As reported in previous studies, the occurrence of AKI is a consequence of multiple multifactorial interactive methods that cannot be interpreted in the context of a single etiologic factor17,21,22. In the light of our findings, CysC, eGFR, RA-l, and SCr were all predictive factors included in the ML model for predicting the development of AKI stage 3. In particular, CysC, a biomarker for the quantification of kidney function loss, was the most related predictive factor in patients with AKI stage 3, and it may have the ability to detect AKI one to two days before the rise of SCr with higher accuracy and precision 23. Furthermore, except for acute renal failure, no other factors were found to alter CysC levels, enhancing its effectiveness as an endogenous marker for predicting AKI. Our findings confirm the predictive value of eGFR ranked after CysC, one explanation of this may be that CysC reflects GFR changes more sensitively compared to SCr, and eGFR, used widely in clinical practice instead of GFR, is calculated with SCr in this study23.

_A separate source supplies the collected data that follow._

/-- Rules R361 and R362: on a silent line the wait for START ends at tick max(TO_LIMIT, 1) with
TIMEOUT_START, and not before. -/
def Obligations.SilentLineTimesOutAtTheLimit : Prop :=
  ∀ (s : State) (k : Nat), s.phase = .awaitStart → s.toCnt = 0x0000 →
    (k < max s.toLimit.toNat 1 →
      ∃ t, (s.offer (tickEvents k)).run k = .next t ∧ t.phase = .awaitStart ∧ t.toCnt.toNat = k) ∧
    (k = max s.toLimit.toNat 1 →
      ∃ t, (s.offer (tickEvents k)).run k = .next t ∧ t.phase = .idle ∧ t.errcode = 0x02 ∧
        t.done = true ∧ t.err = true)

/-- Rules R174, R248, R250 and R254: a reply with the type the command expects, framed and escaped as
rules R106 and R109 say, whose body fits RXBUF, ends the transaction with success and leaves the body
in RXBUF, the payload from index 4 on (rule R255). -/
def Obligations.GoodReplySucceeds : Prop :=
  ∀ (s : State) (p : List Byte), s.cfg.wf = true → s.mem.wf = true → s.phase = .awaitStart →
    6 + p.length ≤ s.cfg.rxbuf →
    let head := [s.src, s.dest, (match s.op with | .read => 0x08 | .write => 0x03), s.reg] ++ p
    let c := crc16 head
    let reply := frame (head ++ [c.extractLsb' 8 8, c.extractLsb' 0 8])
    ∃ t, (s.offer (lineEvents reply ++ [.move .seq])).run (reply.length + 1) = .next t ∧
      t.phase = .idle ∧ t.done = true ∧ t.err = false ∧ t.errcode = 0x00 ∧ t.rxRes = 0x0000 ∧
      t.rxInfo = 0x0F ∧ t.rxBlen.toNat = 6 + p.length ∧
      ∀ i, i < p.length → p[i]? = some (t.rxbufAt (4 + i))

/-! ## Invariants -/

/-- The fields stay legal (rules R33, R36, R40, R41, R47, R51, R52). -/
def Obligations.StepKeepsLegal : Prop :=
  ∀ s t : State, s.Legal → step s = .next t → t.Legal

/-- While BUSY the results of the transaction before stay cleared (rules R207 and R394). -/
def Obligations.StepKeepsQuiet : Prop :=
  ∀ s t : State, s.Quiet → step s = .next t → t.Quiet

/-- The frame in flight stays the frame of the operands (rules R95 and R313). -/
def Obligations.StepKeepsFrozen : Prop :=
  ∀ s t : State, s.Frozen → step s = .next t → t.Frozen

/-- In a delimiter wait the count stays below the limit (rules R361 and R362). -/
def Obligations.StepKeepsTimed : Prop :=
  ∀ s t : State, s.Timed → step s = .next t → t.Timed

/-- The running CRC stays the CRC of the stored body (rules R245 and R248). -/
def Obligations.StepKeepsReceived : Prop :=
  ∀ s t : State, s.Received → step s = .next t → t.Received

/-- The state after reset meets the five invariants. -/
def Obligations.ResetMeetsTheInvariants : Prop :=
  State.reset.Legal ∧ State.reset.Quiet ∧ State.reset.Frozen ∧ State.reset.Timed ∧
    State.reset.Received

/-! ## Rules about the whole machine -/

/-- From rule R340: every instruction answers a next state in every state; a step that takes an agent's
move, the events of a cycle or, with nothing lined up, a free move answers a next state if the index is
in its frame; and no step of such a state faults. What a step can still refuse is encoded bytes lined
up from outside that are no instruction (notes/assumptions/5, 11, 13 and 15). -/
def Obligations.NothingFaults : Prop :=
  (∀ (i : Instr) (s : State), ∃ t, exec i s = .next t) ∧
  (∀ s : State, s.Frozen → (∀ f bs es, s.agenda ≠ .coded f bs :: es) → ∃ t, step s = .next t) ∧
  (∀ (s : State) (f : Format) (bs : List Byte) (es : List Event), s.agenda = .coded f bs :: es →
    f ≠ .rsp → (∃ p, decode f bs = .ok p) → ∃ t, step s = .next t) ∧
  (∀ (s : State) (r : Fault), s.Frozen → step s ≠ .fault r)

/-- From rule R348: the STC never retransmits. A step that is framing afterwards was framing the same
frame before, no further back in it, or is a command that starts a frame from IDLE. That REQ_READ and
REQ_WRITE are commands is the model's choice (notes/assumptions/10). -/
def Obligations.FramesStartOnlyByCommands : Prop :=
  ∀ s t : State, step s = .next t → t.phase = .framing →
    (s.phase = .framing ∧ t.txFrame = s.txFrame ∧ s.txIdx ≤ t.txIdx) ∨
    (s.phase = .idle ∧ t.txIdx = 0 ∧
      ∃ (i : Instr) (u : State), s.Fetches i u ∧ commandOf i = some t.op)

/-- Rules R50 and R4 (the state machine of the send and receive cycle): the phase changes only from
IDLE to FRAMING, FRAMING to AWAIT_START, AWAIT_START to RECV_BODY, RECV_BODY to VALIDATING, and from
any phase back to IDLE. -/
def Obligations.PhasesFollowTheCycle : Prop :=
  ∀ s t : State, step s = .next t → s.phase = t.phase ∨ t.phase = .idle ∨
    (s.phase = .idle ∧ t.phase = .framing) ∨ (s.phase = .framing ∧ t.phase = .awaitStart) ∨
    (s.phase = .awaitStart ∧ t.phase = .recvBody) ∨ (s.phase = .recvBody ∧ t.phase = .validating)

/-- From rule R56, what sets each flag. DONE and ERR: only a completion, by a tick, by VALIDATE or by a
command whose SRC is out of range. LINE_ERR: only LINE's framing error. REJ: only a rejection, of READ
or WRITE while BUSY, of a reserved CMD value, or of an operand write while BUSY. That the REQ rows are
commands and that VALIDATE is an RSP row are the model's readings (notes/assumptions/10 and 11). -/
def Obligations.FlagsAreSetOnlyByTheirCauses : Prop :=
  ∀ s t : State, step s = .next t →
    (s.done = false → t.done = true → ∃ c, CompletesWith s t c) ∧
    (s.err = false → t.err = true → ∃ c, c ≠ .none ∧ CompletesWith s t c) ∧
    (s.lineErr = false → t.lineErr = true →
      ∃ u, fetch s = .agent .framingError u ∧ t = { u with lineErr := true }) ∧
    (s.rej = false → t.rej = true →
      ∃ i u, s.Fetches i u ∧ Rejected i u ∧ t = { u with rej := true })

/-- From rule R392: CRC_ACC changes only by host writes to 0x0F, 0x10 and 0x11, TX_CRC only at the
acceptance of a command that is framed, RX_RES only at acceptance and at validation, and all three at
reset. That the REQ rows are commands and that VALIDATE is an RSP row are the model's readings
(notes/assumptions/10 and 11). -/
def Obligations.CrcRegistersChangeOnlyByTheirCauses : Prop :=
  ∀ s t : State, step s = .next t →
    (t.crcAcc ≠ s.crcAcc → (∃ u, fetch s = .agent .reset u) ∨
      ∃ i u d, s.Fetches i u ∧ (i = .wrCrcAccHi d ∨ i = .wrCrcAccLo d ∨ i = .wrCrcIn d)) ∧
    (t.txCrc ≠ s.txCrc → (∃ u, fetch s = .agent .reset u) ∨
      (s.phase = .idle ∧ t.phase = .framing ∧
        ∃ i u, s.Fetches i u ∧ commandOf i = some t.op)) ∧
    (t.rxRes ≠ s.rxRes → (∃ u, fetch s = .agent .reset u) ∨
      (s.phase = .idle ∧ ∃ i u, s.Fetches i u ∧ commandOf i = some t.op) ∨
      (s.phase = .validating ∧ t.phase = .idle ∧ t.rxRes = s.rxCrc ∧
        ∃ i u, s.Fetches i u ∧ i.format = .rsp))
end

Cardiac features can reflect the confluence of heart–kidney interactions through hemodynamic dimensions. The difference between arterial perfusion pressure and venous outflow pressures must be adequately large to keep sufficient renal blood flow and glomerular filtration. In the setting of this concept, the inability of impaired left ventricular function makes low forward flow with reduced left ventricular ejection fraction (LVEF), and consequently leading to prerenal hypoperfusion. Interestingly, we found that LVEF had no significant effect on the development of AKI stage 3. This is supported by previous studies as Jin et al.24 demonstrated that LVEF was not independently and significantly associated with the development of AKI after cardiac operations. This was illustrated by a relative preservation of eGFR derived from efferent arteriolar constriction following on from the renin-angiotensin system to accommodate the reduced LVEF. In patients with markedly reduced renal blood flow exceeding renal autoregulatory capacity, the compensatory increase in eGFR is lost and could evolve into AKI. Alternatively, the elevated central venous pressures, as a result of changes in right heart structure such as an augmented diameter of RA-l, can bring about an increased renal resistance; the kidneys may subsequently become more susceptible to the occurrence of AKI. This mechanism has been presented in clinical researches in patients with cardiac dysfunction using invasive hemodynamic measurements25,26.
Study Limitations
This study has several limitations. First, our research was a single-center study with a relatively limited sample of patients, which may be subject to selection bias; thus, a multicenter study will be needed to confirm our findings. Second, although we appraised 51 diverse features with the ML algorithm, we did not consider additional features, such as cardiac magnetic resonance due to its retrospective nature, that may contribute to better risk prediction. Third, we did not conduct external validation to verify the robustness of our results using an independent dataset from other centers; this is our future research direction.